В наше время, конечно, проще и быстрее распечатать из интернета  :Smilie:

----------

Дмитрий С (17.01.2013)

----------


## Еше Нинбо

> В наше время, конечно, проще и быстрее распечатать из интернета


Внезнаковую передачу? :Smilie:

----------


## Ho Shim

> Внезнаковую передачу?


Внезнаковую и печатать не надо)

----------


## Топпер

> Внезнаковую передачу?


А её по хай-фай  :Smilie:

----------

Дмитрий С (18.01.2013)

----------


## Еше Нинбо

> А её по хай-фай


Махасиддха :Smilie:

----------


## Пема Ванчук

Косе Утияма-роси писал, что единственный учитель- это дзадзэн. А еще читал, что без Учителя довольно велик риск подцепить "чаньскую болезнь", правда, и при наличии Учителя эта хворь может пристать.

----------

Дмитрий С (17.01.2013)

----------


## Дмитрий С

> Простите, глупее и представить себе сложно)) Учитель и нужен для того, чтобы взглянуть на себя со стороны. А если вы сами себе хотите отвечать, зачем кого-то рисовать))


Ну, ежели Вы ждете кого-то, который придет и Вас освободит, то Вам придется еще долго ждать  :Wink: 

Считаете глупым рисовать учителя, не рисуйте! Можно, как я уже говорил, сказать несколько слов от имени ножки стула, на которой Вы сидите. Чем лучше Вы отождествитесь с ножкой стула, тем больше пользы будет.

А впрочем, судя по резкости Вашей реакции, придется Вам все же дождаться Великого Наставника  :Smilie: . Когда дождетесь, пожалуйста, дайте мне знать  :Wink: .

----------


## Дмитрий С

> Косе Утияма-роси писал, что единственный учитель- это дзадзэн. А еще читал, что без Учителя довольно велик риск подцепить "чаньскую болезнь", правда, и при наличии Учителя эта хворь может пристать.

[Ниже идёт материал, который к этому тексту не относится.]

-- ==== Sys2Proof/Machine/Thresher.lean ====
section
/-!
DEFINITION. The Thresher (10 R253 to R264): jobs, weight sets, and the end of each item. Decoders and encoders themselves follow
TS 38.212 and are free functions of their inputs (log 65).
-/

namespace Sys2Proof.Machine

open Sys2Proof

/-! ### Headers (R254) -/

/-- KIND. -/
def hKind (h : Nat) : Nat := fieldOf h 0 2
/-- MAX_IT_M1 + 1. -/
def hMaxIt (h : Nat) : Nat := fieldOf h 6 5 + 1
/-- ZC. -/
def hZc (h : Nat) : Nat := fieldOf h 12 9
/-- Code blocks of a job: a polar job has a single entry. -/
def hBlocks (h : Nat) : Nat := if hKind h % 2 = 1 then 1 else fieldOf h 21 8 + 1
/-- A. -/
def hA (h : Nat) : Nat := fieldOf h 64 21
/-- K′. -/
def hKprime (h : Nat) : Nat := fieldOf h 85 14
/-- N of a polar job. -/
def hN (h : Nat) : Nat := fieldOf h 156 11

/-- Whether a job is refused: a reserved encoding or reserved field, a polar N that is not a power of two from 32 to 1,024, a
wrong queue, or fields that break TS 38.212. -/
def jobRefused (enc : Bool) (h : Nat) (blocks : List Nat) : Bool :=
  decide (2 ≤ hKind h ↔ enc = false) || decide (fieldOf h 155 1 ≠ 0 ∨ fieldOf h 200 312 ≠ 0) ||
    (decide (hKind h % 2 = 0) && decide (fieldOf h 29 2 = 3)) ||
    (decide (hKind h = 2) && decide (fieldOf h 114 4 ∉ [1, 2, 4, 6, 8])) ||
    (decide (hKind h % 2 = 1) && decide (hN h ∉ [32, 64, 128, 256, 512, 1024] ∨ fieldOf h 178 2 = 3)) ||
    blocks.any (fun b => decide (fieldOf b 15 1 ≠ 0 ∨ fieldOf b 66 62 ≠ 0)) || decide (blocks.length ≠ hBlocks h) ||
    Config.jobBreaks h

/-- LEN of a code-block entry. -/
def bLen (b : Nat) : Nat := fieldOf b 0 15

/-- Bytes of LLRs of an LDPC or polar decode entry in the payload, padded to 64. -/
def bBytes (b : Nat) : Nat := (bLen b + 63) / 64 * 64

/-- LLRs of block `k` of a decode job. -/
def ThrJob.llrs (j : ThrJob) (k : Nat) : List (BitVec 8) :=
  (j.payload.drop (((j.blocks.take k).map bBytes).sum)).take (bLen (j.blocks.getD k 0))

/-- Layers used in an LDPC decode (R255). -/
def ldpcLayers (h b : Nat) : Nat :=
  let mb := if fieldOf h 2 1 = 0 then 46 else 42
  let kb := if fieldOf h 2 1 = 0 then 22 else 10
  let z := max 1 (hZc h)
  max 4 (min mb ((min (bLen b) (fieldOf h 99 15) + 2 * z + z - 1) / z - kb))

/-- Steps of an item (R261). -/
def itemSteps (h b it : Nat) : Nat :=
  if hKind h = 0 then 48 + it * ldpcLayers h b * ((hZc h + 63) / 64 + 3)
  else if hKind h = 1 then hN h + 2 * fieldOf h 167 11 + 64
  else if hKind h = 2 then 112 + (bLen b + 31) / 32
  else hN h / 8 + 32

/-! ### Output (R254, R258, R260) -/

/-- Bits as bytes, the first in bit 7 of byte 0, padded to 64 bytes. -/
def bitsOut (l : List Bool) : List (BitVec 8) :=
  padTo 64 ((List.range ((l.length + 7) / 8)).map fun k =>
    BitVec.ofNat 8 ((List.range 8).map fun j => bit (l.getD (8 * k + j) false) * 2 ^ (7 - j)).sum)

/-- Bits cut or filled to a length. -/
def fitBits (n : Nat) (l : List Bool) : List Bool := l.take n ++ List.replicate (n - l.length) false

/-- Bytes of an encode job's output as its header implies: packed bits, or runs of 256 symbols of each layer. -/
def encBytes (h : Nat) (blocks : List Nat) : Nat :=
  let e := (blocks.map bLen).sum
  let q := fieldOf h 114 4
  let l := fieldOf h 118 2 + 1
  if fieldOf h 120 1 = 0 then ((e + 7) / 8 + 63) / 64 * 64
  else l * ((e / (max 1 q * l) + 255) / 256) * 256 * q

/-- CRC_OK of a decode job: the TB CRC over the concatenated payloads; without one, that no block failed (log 64). -/
def ThrJob.crc (j : ThrJob) : Bool :=
  let k := fieldOf j.header 29 2
  if hKind j.header = 1 then j.crcOk
  else if k = 0 then decide (j.fails = 0)
  else Config.crcHolds (k - 1) (j.bits.take (hA j.header + (if k = 1 then 16 else 24)))

/-- The result record of a decode job (R258). -/
def ThrJob.result (j : ThrJob) : Nat :=
  let h := j.header
  fieldOf h 32 16 + 2 ^ 16 * fieldOf h 48 16 +
    (if j.refused then 2 ^ 68
     else 2 ^ 32 * bit j.crc + 2 ^ 33 * bit (decide (j.fails = 0)) + 2 ^ 34 * min j.fails 255 + 2 ^ 42 * ((j.itMax - 1) % 32)
      + 2 ^ 47 * min j.itSum (2 ^ 17 - 1) + 2 ^ 64 * (j.unit % 8) + 2 ^ 67 * bit j.rerun
      + 2 ^ 80 * (if hKind h = 1 then j.metric % 2 ^ 16 else 0))

/-- What a finished job delivers on its queue's port. -/
def ThrJob.deliver (j : ThrJob) (q : Nat) : Sent :=
  if hKind j.header < 2 then
    Sent.stream (0x440 + q) [j.result, leNat (bitsOut (if j.refused then List.replicate (hA j.header) false
      else fitBits (hA j.header) j.bits))]
  else
    Sent.stream (0x4C0 + q) [leNat (if j.refused then List.replicate (encBytes j.header j.blocks) 0
      else Config.encodeOut j.header j.blocks j.payload)]

/-! ### Queues (R256, R263) -/

/-- A queue of a slot. -/
def State.thrQueue (s : State) (enc : Bool) (q : Nat) : List ThrJob :=
  SMap.get queueUnlisted (if enc then s.thr.enc else s.thr.dec) q

/-- Set a queue. -/
def State.setQueue (s : State) (enc : Bool) (q : Nat) (l : List ThrJob) : State :=
  if enc then { s with thr := { s.thr with enc := SMap.put queueUnlisted s.thr.enc q l } }
  else { s with thr := { s.thr with dec := SMap.put queueUnlisted s.thr.dec q l } }

/-- A weight set of a slot. -/
def State.weightSet (s : State) (q k : Nat) : Nat := SMap.get wsetUnlisted s.thr.wset (4 * q + k)

/-- The head of a queue starts and takes its weight set; refused jobs at the head deliver their zeros. -/
def State.startHead (s : State) (enc : Bool) (q : Nat) : Nat → State
  | 0 => s
  | fuel + 1 =>
    match s.thrQueue enc q with
    | [] => s
    | j :: rest =>
      if j.refused then State.startHead ((s.emit (j.deliver q)).setQueue enc q rest) enc q fuel
      else if j.started then s
      else s.setQueue enc q ({ j with started := true, wset := s.weightSet q (fieldOf j.header 4 2) } :: rest)

/-- THRESHER_JOB (R254): a job has arrived whole on a queue: 0x0400 + q, or 0x0480 + q to encode. -/
def execThresherJob (q : Fin 16) (enc : Bool) (header : Nat) (blocks : List Nat) (payload : List (BitVec 8)) (s : State) :
    Host.Outcome State Fault Refusal :=
  .next (s.live fun s =>
    match s.slotCtx q.val with
    | none => s
    | some c =>
      if (s.ctx c).live then
        let part := some (s.partOf c)
        let no := jobRefused enc header blocks
        let j : ThrJob := { header := header, blocks := blocks, payload := payload, refused := no }
        let s1 := if no then (s.bump pgThr 0x88 part).raise pgThr 10 part else s
        let l := s1.thrQueue enc q.val ++ [j]
        ((s1.setQueue enc q.val l).startHead enc q.val (l.length + 1)).opDone c 5 0 header
      else s)

/-- WEIGHT_SET_LOAD (R256): an ALPHA above 16 faults the context. -/
def execWeightSetLoad (q : Fin 16) (k : Fin 4) (w : Nat) (s : State) : Host.Outcome State Fault Refusal :=
  .next (s.live fun s =>
    match s.slotCtx q.val with
    | none => s
    | some c =>
      if (List.range 128).any fun i => decide (16 < fieldOf w (16 * i) 5) then s.faultCtx c 0x12
      else { s with thr := { s.thr with wset := SMap.put wsetUnlisted s.thr.wset (4 * q.val + k.val) (w % 2 ^ 2048) } })

/-! ### Items (R257 to R264) -/

/-- Whether a unit serves a position (R269). -/
def State.unitServes (s : State) (u : Nat) : Bool :=
  (List.range 4).any fun k => s.flag pgThr 0x100 (12 + k) && decide (s.cfg pgThr 0x100 (3 * k) 3 = u)

/-- Steps that the Thresher spends on a context (11 R290, R263). -/
def State.thrCharge (s : State) (c n : Nat) : State :=
  s.modCtx c fun x => { x with acct := SMap.modify zeroUnlisted x.acct 3 fun a => (a + n) % 2 ^ 64 }

/-- A record of a Thresher unit's fault. -/
def State.thrFault (s : State) (u action c : Nat) : State :=
  s.toFlt { kind := 5, action := action, cls := 5, index := u, ctx := some c }

/-- An item ends on a unit (R264): with a check mismatch it is run again once; `f` takes the job and whether the item failed, and
gives the job after the item. After its last item the job delivers, and the next starts. -/
def State.itemDone (s : State) (enc : Bool) (q u : Nat) (mismatch : Bool) (kinds : List Nat)
    (f : ThrJob → Bool → State → ThrJob × State) : State :=
  match s.slotCtx q, s.thrQueue enc q with
  | some c, j :: rest =>
    if s.unitServes u ∧ j.started ∧ hKind j.header ∈ kinds ∧ (s.ctx c).live then
      let part := some (s.partOf c)
      let s0 := if mismatch then (s.bump pgThr 0x78 part).raise pgThr 8 part else s
      if mismatch ∧ j.again = false then
        ({ s0 with thr := { s0.thr with rerunning := Nat.lor s0.thr.rerunning (2 ^ u) } }.bump pgThr 0x80 part).setQueue enc q
          ({ j with again := true, rerun := true } :: rest)
      else
        let s1 := if j.again then
            let t := { s0 with thr := { s0.thr with rerunning := 0 } }
            if mismatch then (t.raise pgThr 9 part).thrFault u 2 c else t.thrFault u 1 c
          else s0
        let r := f { j with again := false, unit := u } mismatch (s1.use 5 0 u 1)
        let j2 := { r.1 with next := r.1.next + 1 }
        if j2.next < hBlocks j.header then r.2.setQueue enc q (j2 :: rest)
        else ((r.2.emit (j2.deliver q)).setQueue enc q rest).startHead enc q (rest.length + 1)
    else s
  | _, _ => s

/-- One decoded code block of a decode job: its bits, its counts and its steps (R255 to R257). -/
def State.codeBlock (s : State) (q : Nat) (j : ThrJob) (failed : Bool) : ThrJob × State :=
  let h := j.header
  let b := j.blocks.getD j.next 0
  let part := (s.slotCtx q).map s.partOf
  let r := Config.ldpcDecode h j.wset b (j.llrs j.next)
  let et := decide (fieldOf h 3 1 = 1)
  let it := if et then max 1 (min r.2.1 (hMaxIt h)) else hMaxIt h
  let bits := fitBits (hKprime h) r.1
  let cb := decide (fieldOf h 31 1 = 1)
  let bad := failed || !r.2.2 || (cb && !Config.crcHolds 2 bits)
  let s1 := (s.bump pgThr 0x40 part).bumpBy pgThr 0x50 part it
  let s2 := if bad then s1.bump pgThr 0x48 part else s1
  let s3 := if et ∧ it < hMaxIt h then s2.bump pgThr 0x58 part else s2
  ({ j with
      fails := j.fails + bit bad, itMax := max j.itMax it, itSum := j.itSum + it
      bits := j.bits ++ (if cb then bits.take (hKprime h - 24) else bits) },
    match s.slotCtx q with
    | some c => s3.thrCharge c (itemSteps h b it)
    | none => s3)

/-- CODE_BLOCK_DONE (R255, R257): the next code block of the head decode job stops decoding on unit `u`; `mismatch` says that a
check of the unit failed. -/
def execCodeBlockDone (q : Fin 16) (u : Fin 5) (mismatch : Bool) (s : State) : Host.Outcome State Fault Refusal :=
  .next (s.live fun s =>
    s.itemDone false q.val u.val mismatch [0] fun j failed s => s.codeBlock q.val j failed)

/-- A polar code word decoded: its bits, its check and its steps (R259). -/
def State.polarBlock (s : State) (q : Nat) (j : ThrJob) (failed : Bool) : ThrJob × State :=
  let part := (s.slotCtx q).map s.partOf
  let r := Config.polarDecode j.header (j.llrs 0)
  let ok := r.2.1 && !failed
  let s1 := s.bump pgThr 0x60 part
  let s2 := if ok then s1 else s1.bump pgThr 0x68 part
  ({ j with bits := r.1, crcOk := ok, metric := r.2.2, fails := bit (!ok) },
    match s.slotCtx q with
    | some c => s2.thrCharge c (itemSteps j.header 0 0)
    | none => s2)

/-- POLAR_DECODE_DONE (R259). -/
def execPolarDecodeDone (q : Fin 16) (u : Fin 5) (mismatch : Bool) (s : State) : Host.Outcome State Fault Refusal :=
  .next (s.live fun s =>
    s.itemDone false q.val u.val mismatch [1] fun j failed s => s.polarBlock q.val j failed)

/-- One code block of an encode job: its counts and its steps (R259, R260). -/
def State.encodeBlock (s : State) (q : Nat) (j : ThrJob) (failed : Bool) : ThrJob × State :=
  let part := (s.slotCtx q).map s.partOf
  let s1 := if hKind j.header = 2 then s.bump pgThr 0x70 part else s
  ({ j with fails := j.fails + bit failed },
    match s.slotCtx q with
    | some c => s1.thrCharge c (itemSteps j.header (j.blocks.getD j.next 0) 0)
    | none => s1)

/-- ENCODE_DONE (R259, R260): the next code block of the head encode job. -/
def execEncodeDone (q : Fin 16) (u : Fin 5) (mismatch : Bool) (s : State) : Host.Outcome State Fault Refusal :=
  .next (s.live fun s =>
    s.itemDone true q.val u.val mismatch [2, 3] fun j failed s => s.encodeBlock q.val j failed)

end Sys2Proof.Machine
end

Пока что я как раз вижу, что эта хворь передается через учителей  :Smilie: .

----------

Леонид Ш (17.01.2013), Пема Ванчук (18.01.2013)

----------


## Денис Евгеньев

> Косе Утияма-роси писал, что единственный учитель- это дзадзэн. А еще читал, что без Учителя довольно велик риск подцепить "чаньскую болезнь", правда, и при наличии Учителя эта хворь может пристать.


То есть с дзадзеном (единственным учителем  :Smilie:  ) и _ещё несколькими_ учителями риск снижается.

----------

Дмитрий С (17.01.2013)

----------


## Дмитрий С

> То есть с дзадзеном (единственным учителем  ) и _ещё несколькими_ учителями риск снижается.


У меня кроме дзадзена есть еще один постоянный учитель - мой кот  :Smilie: . 

В психологии есть фундаментальное понятие - проекция, и те (идиотские по мнению коллег) упражения, о которых я говорил, как раз очень эффективно работают с нашими проекциями. Чем лучше "растворяешься" во внешнем объекте, тем свежее становишься при "возвращении". 

Хороший внешний учитель отличается тем, что на него проектируешь свои сильные стороны. Плохой - навязывает тебе свои "плохие" проекции. Насколько я вижу, "плохих" учителей гораздо больше, чем хороших  :Frown: . Так что вопрос неоднозначный...

Есть один суперсекретный метод определения, стоит ли с учителем иметь дело. Дело в том, что даже плохого учителя трудно раскусить сразу, и даже за долгое время. Даже плохой учитель - всегда обладает некоторой силой, харизмой, и всегда искусно прячет свои слабые стороны. Он подчиняет ученика (даже хорошего) своей воле, и потом от него просто так не отделаешься. Но есть способ... Нужно пообщаться с его учениками. Скажем, человек десять лет медитирует под руководством учителя, но не избавился от язвительности, недоброжелаельности и т. д. У меня к такому ученику нет претензий, только сочувствие. Но уже ясно, что от такого учителя надо держаться подальше, чтобы не засосало  :Smilie: .

----------

Денис Евгеньев (17.01.2013), Кайто Накамура (18.01.2013), Федор Ф (22.01.2013)

----------


## Дмитрий С

> В наше время, конечно, проще и быстрее распечатать из интернета


Скачать по Интернету может оказаться даже лучше, чем нарисовать, ведь там выбор крутой на все вкусы  :Smilie: . Также можно вылепить из глины (пластелина) или вырезать из дерева. Основной критерий - это чтобы объект, от имени которого произносишь фразы, был _внешним_ и был все время перед глазами. Хотя для некоторых людей больше подходит внутренний образ. Здесь - многочисленные возможности для экспериментов. Я в свое время получал интересные результаты, экспериментируя с абстрактными понятиями типа "ничто", "пустота", "возможность" и т. д. Это придумали гештальт-психологи, чтобы "сбить" привычные установки самонаблюдения и расширить возможности осознания. Если такие упражнения проделывать с увлечением, то из бессознательного освобождается много "связанных" в обычное время вещей. Таким образом можно временно освободиться от привычных границ нашего маленького "я", кардинально сместить центр наблюдения.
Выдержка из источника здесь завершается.